Background information
- Born: Frank Caldarone April 26, 1932 Brockton, Massachusetts, U.S.
- Died: October 3, 2013 (aged 81) Wheaton, Illinois, U.S.
- Genres: Jazz
- Occupations: Singer, guitarist

= Frank D'Rone =

American jazz guitarist (1932–2013)

Frank D'Rone (April 26, 1932 - October 3, 2013) was an American jazz singer and guitarist.

==Biography==
D'Rone's first album, Frank D'Rone Sings, was released in 1959, and included liner notes penned by Nat "King" Cole, who later helped D'Rone earn several appearances on The Tonight Show Starring Johnny Carson in the 1960s and 1970s. An album with arrangements by Billy May, After the Ball, was released in 1960. D'Rone was a performer at the hungry i nightclub in San Francisco, California, where he recorded a live 1962 album, In Person. However his recording contract with Mercury ended at this time. He also recorded for Columbia Records and RCA Camden. In late 1959 and early 1960s he made numerous appearances on Hugh Hefner's PLAYBOY'S PENTHOUSE.
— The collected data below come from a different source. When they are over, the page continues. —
/-! ### JSR -/

/-- JSR pushes the address of its last byte, the high byte first, and takes its operand (R211). -/
theorem exec_jsr (addr : Addr) (s : State) :
    exec (.jsr addr) s = .next
      { s with
        mem := Memory.write (Memory.write s.mem (256 + s.sp.toNat) (highByte (s.pc + 2)))
          (256 + (s.sp - 1).toNat) (lowByte (s.pc + 2))
        sp := s.sp - 2
        pc := addr } := by
  have hsp : s.sp - 2 = s.sp - 1 - 1 := by bv_omega
  rw [hsp]
  exact callForm_eq (m := .absolute addr) rfl

/-- Settles O33: the two pushed bytes are those of the return address. -/
theorem jsrResult : Obligations.JsrResult := by
  refine ⟨hasForms_iff.2 (by decide), fun addr s => ⟨highByte (s.pc + 2), lowByte (s.pc + 2), ?_, ?_⟩⟩
  · rw [← wordOf_toNat, wordOf_high_low]
    exact BitVec.toNat_add s.pc 2
  · rw [exec_jsr, toNat_sub_one]

/-! ### RTS and RTI -/

/-- RTS takes the popped word plus one (R212). -/
theorem exec_rts (s : State) :
    exec .rts s = .next
      { s with
        sp := s.sp + 2
        pc :=
          wordOf (Memory.read s.mem (256 + (s.sp + 2).toNat)) (Memory.read s.mem (256 + (s.sp + 1).toNat)) + 1 } := by
  have hsp : s.sp + 2 = s.sp + 1 + 1 := by bv_omega
  rw [hsp, exec_eq_meaning]
  simp only [Instr.mnemonic, meaning, execRts, popWord_eq]
  rfl

/-- RTI takes the first popped byte as P and the word popped after it as PC (R213). -/
theorem exec_rti (s : State) :
    exec .rti s = .next
      { s with
        p := Memory.read s.mem (256 + (s.sp + 1).toNat)
        sp := s.sp + 3
        pc := wordOf (Memory.read s.mem (256 + (s.sp + 3).toNat)) (Memory.read s.mem (256 + (s.sp + 2).toNat)) } := by
  have hsp2 : s.sp + 2 = s.sp + 1 + 1 := by bv_omega
  have hsp3 : s.sp + 3 = s.sp + 1 + 1 + 1 := by bv_omega
  rw [hsp2, hsp3, exec_eq_meaning]
  simp only [Instr.mnemonic, meaning, execRti, pop_eq, popWord_eq]
  rfl

/-- Settles O34, with the popped word and SP told by numbers. -/
theorem returnResults : Obligations.ReturnResults := by
  refine ⟨hasForms_iff.2 (by decide), hasForms_iff.2 (by decide), fun s => ?_⟩
  have h1 : (s.sp + 1).toNat = (s.sp.toNat + 1) % 256 := BitVec.toNat_add s.sp 1
  have h2 : (s.sp + 2).toNat = (s.sp.toNat + 2) % 256 := BitVec.toNat_add s.sp 2
  have h3 : (s.sp + 3).toNat = (s.sp.toNat + 3) % 256 := BitVec.toNat_add s.sp 3
  rw [← h1, ← h2, ← h3]
  refine ⟨⟨_, ?_, exec_rts s⟩, ⟨_, wordOf_toNat _ _, exec_rti s⟩⟩
  rw [← wordOf_toNat]
  exact BitVec.toNat_add _ 1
He was described by the Chicago Tribune as representing "saloon singing at its most refined. You could put him center stage at Carnegie Hall, and he still would sound perfectly at home; the precision of his intonation, phrasing and coloring affirm as much." His style was praised by jazz critic Will Friedwald as "all singing from the heart and no put-ons." He had one hit in the UK Singles Chart in 1960, with the song "Strawberry Blonde (The Band Rocked On)".

In 2006, D'Rone released a recording made in 1984 at a club in Chicago (Benchley's On Broadway), entitled Falling In Love With Love - Live In Chicago. For the past few years before his illness, D'Rone had been performing at various venues in the Chicago area, including Chambers Restaurant, The Green Mill, at the Chicago Jazz FestivalL and the Jazz Showcase. He also performed benefits for a school in Michigan at which he made a DVD. In 2012, D'Rone released a new CD, Double Exposure (Whaling City Sounds), in which his vocals are self-accompanied on guitar, alternated with big band numbers with charts written by Phil Kelly.

D'Rone died on October 3, 2013, aged 81, in Wheaton, Illinois, from cancer.